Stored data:
-- Opening Marker --
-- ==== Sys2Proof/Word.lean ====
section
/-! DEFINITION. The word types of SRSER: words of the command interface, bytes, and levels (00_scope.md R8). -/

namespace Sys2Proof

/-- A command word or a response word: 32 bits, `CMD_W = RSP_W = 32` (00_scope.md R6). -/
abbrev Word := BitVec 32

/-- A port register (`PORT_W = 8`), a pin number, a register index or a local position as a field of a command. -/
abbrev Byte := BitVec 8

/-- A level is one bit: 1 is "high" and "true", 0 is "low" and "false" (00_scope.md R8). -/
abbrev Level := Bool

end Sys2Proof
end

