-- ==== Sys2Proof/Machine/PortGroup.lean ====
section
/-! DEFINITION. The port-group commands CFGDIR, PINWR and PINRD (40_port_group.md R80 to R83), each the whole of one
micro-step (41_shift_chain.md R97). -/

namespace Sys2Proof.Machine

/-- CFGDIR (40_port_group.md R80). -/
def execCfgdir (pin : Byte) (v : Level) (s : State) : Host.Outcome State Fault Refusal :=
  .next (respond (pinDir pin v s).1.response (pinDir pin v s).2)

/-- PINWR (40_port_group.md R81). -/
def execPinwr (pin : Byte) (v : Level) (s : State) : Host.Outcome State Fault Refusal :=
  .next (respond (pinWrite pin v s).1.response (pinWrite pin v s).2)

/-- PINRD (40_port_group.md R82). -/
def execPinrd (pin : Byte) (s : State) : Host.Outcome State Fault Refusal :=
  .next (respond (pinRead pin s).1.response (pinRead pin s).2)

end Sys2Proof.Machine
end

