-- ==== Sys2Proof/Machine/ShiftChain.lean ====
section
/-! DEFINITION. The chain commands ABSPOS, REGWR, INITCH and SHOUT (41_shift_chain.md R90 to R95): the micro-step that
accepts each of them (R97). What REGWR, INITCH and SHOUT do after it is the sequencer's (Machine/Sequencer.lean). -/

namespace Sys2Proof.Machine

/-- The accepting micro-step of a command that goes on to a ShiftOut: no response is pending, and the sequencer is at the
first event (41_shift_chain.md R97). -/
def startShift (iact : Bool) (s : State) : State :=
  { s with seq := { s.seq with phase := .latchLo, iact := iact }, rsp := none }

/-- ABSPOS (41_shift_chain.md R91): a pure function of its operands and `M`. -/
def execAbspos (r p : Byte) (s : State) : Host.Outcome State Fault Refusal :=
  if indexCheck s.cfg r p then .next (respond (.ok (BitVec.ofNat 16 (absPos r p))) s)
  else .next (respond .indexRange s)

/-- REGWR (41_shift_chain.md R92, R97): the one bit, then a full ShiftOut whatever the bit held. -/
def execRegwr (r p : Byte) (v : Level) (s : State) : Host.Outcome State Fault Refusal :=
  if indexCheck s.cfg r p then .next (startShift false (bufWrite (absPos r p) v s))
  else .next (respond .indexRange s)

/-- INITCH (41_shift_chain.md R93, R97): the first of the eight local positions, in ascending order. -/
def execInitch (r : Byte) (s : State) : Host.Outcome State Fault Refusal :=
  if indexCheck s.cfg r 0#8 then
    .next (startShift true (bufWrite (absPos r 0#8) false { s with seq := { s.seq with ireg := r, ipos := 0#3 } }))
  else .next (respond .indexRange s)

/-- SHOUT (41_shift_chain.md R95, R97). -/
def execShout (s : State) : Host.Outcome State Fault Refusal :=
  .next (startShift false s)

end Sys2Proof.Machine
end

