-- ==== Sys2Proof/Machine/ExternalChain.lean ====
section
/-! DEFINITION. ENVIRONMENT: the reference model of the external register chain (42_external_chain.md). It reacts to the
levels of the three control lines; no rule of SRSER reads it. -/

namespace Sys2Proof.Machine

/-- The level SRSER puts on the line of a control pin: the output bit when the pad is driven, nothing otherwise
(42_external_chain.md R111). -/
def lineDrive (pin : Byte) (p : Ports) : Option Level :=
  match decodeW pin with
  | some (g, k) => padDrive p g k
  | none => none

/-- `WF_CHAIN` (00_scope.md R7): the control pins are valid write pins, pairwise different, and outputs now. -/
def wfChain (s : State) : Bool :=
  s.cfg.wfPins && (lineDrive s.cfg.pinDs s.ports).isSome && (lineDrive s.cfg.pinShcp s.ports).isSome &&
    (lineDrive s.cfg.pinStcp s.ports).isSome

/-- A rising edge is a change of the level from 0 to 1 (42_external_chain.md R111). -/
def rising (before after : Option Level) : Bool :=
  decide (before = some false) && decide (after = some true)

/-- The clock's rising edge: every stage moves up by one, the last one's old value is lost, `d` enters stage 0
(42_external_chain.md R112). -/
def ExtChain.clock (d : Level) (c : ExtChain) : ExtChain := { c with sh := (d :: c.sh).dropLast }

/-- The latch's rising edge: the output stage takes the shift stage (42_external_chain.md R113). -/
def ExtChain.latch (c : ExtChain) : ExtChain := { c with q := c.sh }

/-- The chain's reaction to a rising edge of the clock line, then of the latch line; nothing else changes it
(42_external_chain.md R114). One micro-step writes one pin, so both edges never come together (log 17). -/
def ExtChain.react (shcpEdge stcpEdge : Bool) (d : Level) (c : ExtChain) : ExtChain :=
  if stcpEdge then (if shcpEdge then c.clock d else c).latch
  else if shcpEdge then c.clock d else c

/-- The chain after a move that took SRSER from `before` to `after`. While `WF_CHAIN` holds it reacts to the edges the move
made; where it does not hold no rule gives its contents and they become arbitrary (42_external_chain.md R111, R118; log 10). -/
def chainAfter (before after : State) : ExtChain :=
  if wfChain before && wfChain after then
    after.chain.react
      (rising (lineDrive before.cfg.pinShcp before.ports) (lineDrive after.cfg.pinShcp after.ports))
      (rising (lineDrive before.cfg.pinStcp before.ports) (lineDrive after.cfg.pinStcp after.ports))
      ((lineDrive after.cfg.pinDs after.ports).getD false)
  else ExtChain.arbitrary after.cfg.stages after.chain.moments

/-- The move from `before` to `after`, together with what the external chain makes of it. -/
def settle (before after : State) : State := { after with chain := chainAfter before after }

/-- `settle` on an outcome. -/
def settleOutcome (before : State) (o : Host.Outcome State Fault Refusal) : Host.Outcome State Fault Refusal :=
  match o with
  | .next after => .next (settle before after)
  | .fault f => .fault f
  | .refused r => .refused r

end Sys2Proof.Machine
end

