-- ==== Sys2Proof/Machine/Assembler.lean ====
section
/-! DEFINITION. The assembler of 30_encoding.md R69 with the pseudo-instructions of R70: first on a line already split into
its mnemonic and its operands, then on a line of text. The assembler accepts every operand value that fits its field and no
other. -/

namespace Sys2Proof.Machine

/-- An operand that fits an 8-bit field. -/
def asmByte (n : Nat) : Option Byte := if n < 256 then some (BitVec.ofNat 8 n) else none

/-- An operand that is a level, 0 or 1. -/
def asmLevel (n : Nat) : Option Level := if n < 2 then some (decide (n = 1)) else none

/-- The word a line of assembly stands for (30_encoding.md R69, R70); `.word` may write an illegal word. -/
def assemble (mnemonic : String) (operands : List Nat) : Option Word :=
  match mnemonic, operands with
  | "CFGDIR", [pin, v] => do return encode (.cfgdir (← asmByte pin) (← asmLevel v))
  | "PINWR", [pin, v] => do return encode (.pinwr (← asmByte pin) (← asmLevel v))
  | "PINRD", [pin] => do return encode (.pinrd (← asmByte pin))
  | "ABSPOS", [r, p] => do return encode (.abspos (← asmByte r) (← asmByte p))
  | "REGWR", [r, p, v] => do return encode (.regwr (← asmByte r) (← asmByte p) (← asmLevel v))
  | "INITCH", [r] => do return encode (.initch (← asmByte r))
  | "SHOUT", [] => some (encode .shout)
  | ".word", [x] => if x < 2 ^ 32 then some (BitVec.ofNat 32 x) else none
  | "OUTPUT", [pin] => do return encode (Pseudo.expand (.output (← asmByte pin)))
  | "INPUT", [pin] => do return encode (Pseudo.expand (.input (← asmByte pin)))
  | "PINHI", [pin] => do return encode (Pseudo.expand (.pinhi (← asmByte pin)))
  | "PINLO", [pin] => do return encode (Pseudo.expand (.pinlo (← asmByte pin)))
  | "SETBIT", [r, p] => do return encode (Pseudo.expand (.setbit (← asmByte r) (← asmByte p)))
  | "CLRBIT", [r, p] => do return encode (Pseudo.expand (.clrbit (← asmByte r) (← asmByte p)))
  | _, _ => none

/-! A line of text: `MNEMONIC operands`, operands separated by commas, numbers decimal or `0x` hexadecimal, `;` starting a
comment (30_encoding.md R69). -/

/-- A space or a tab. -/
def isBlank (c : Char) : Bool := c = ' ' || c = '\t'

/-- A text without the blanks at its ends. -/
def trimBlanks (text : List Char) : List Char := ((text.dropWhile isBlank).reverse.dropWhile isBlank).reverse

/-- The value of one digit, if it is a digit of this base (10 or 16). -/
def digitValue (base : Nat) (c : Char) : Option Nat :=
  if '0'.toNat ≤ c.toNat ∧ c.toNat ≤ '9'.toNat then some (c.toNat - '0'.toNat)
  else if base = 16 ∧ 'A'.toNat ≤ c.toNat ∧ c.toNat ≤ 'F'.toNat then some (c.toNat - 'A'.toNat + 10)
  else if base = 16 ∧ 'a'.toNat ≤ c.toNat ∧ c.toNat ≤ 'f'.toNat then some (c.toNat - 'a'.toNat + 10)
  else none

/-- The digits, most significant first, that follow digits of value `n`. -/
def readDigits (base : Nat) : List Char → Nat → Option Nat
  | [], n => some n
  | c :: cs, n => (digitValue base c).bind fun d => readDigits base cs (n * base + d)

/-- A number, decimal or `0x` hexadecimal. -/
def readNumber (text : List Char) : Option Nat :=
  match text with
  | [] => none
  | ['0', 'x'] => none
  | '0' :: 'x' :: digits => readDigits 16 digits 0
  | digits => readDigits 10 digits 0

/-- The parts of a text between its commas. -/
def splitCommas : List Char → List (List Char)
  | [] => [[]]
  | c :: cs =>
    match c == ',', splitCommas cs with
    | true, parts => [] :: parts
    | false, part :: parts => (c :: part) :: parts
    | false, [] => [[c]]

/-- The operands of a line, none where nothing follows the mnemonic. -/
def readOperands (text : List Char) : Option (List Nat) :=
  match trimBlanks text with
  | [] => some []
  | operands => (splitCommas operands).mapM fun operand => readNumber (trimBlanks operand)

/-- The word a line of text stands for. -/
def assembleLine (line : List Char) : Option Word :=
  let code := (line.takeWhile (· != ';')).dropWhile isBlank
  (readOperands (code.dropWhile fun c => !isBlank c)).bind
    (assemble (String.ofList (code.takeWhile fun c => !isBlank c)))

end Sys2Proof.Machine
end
-- Closing Marker --
▸ **DESCRIPTION OF THE TASK**
Using the entries shown above, reproduce verbatim the lines from the line bearing "(.pinwr (← asmByte pin) (← asmLevel v))" to the line bearing "(.pinlo (← asmByte pin)))", inclusive.

▸ **ANSWER AREA**
  | "PINWR", [pin, v] => do return encode (.pinwr (← asmByte pin) (← asmLevel v))
  | "PINRD", [pin] => do return encode (.pinrd (← asmByte pin))
  | "ABSPOS", [r, p] => do return encode (.abspos (← asmByte r) (← asmByte p))
  | "REGWR", [r, p, v] => do return encode (.regwr (← asmByte r) (← asmByte p) (← asmLevel v))
  | "INITCH", [r] => do return encode (.initch (← asmByte r))
  | "SHOUT", [] => some (encode .shout)
  | ".word", [x] => if x < 2 ^ 32 then some (BitVec.ofNat 32 x) else none
  | "OUTPUT", [pin] => do return encode (Pseudo.expand (.output (← asmByte pin)))
  | "INPUT", [pin] => do return encode (Pseudo.expand (.input (← asmByte pin)))
  | "PINHI", [pin] => do return encode (Pseudo.expand (.pinhi (← asmByte pin)))
  | "PINLO", [pin] => do return encode (Pseudo.expand (.pinlo (← asmByte pin)))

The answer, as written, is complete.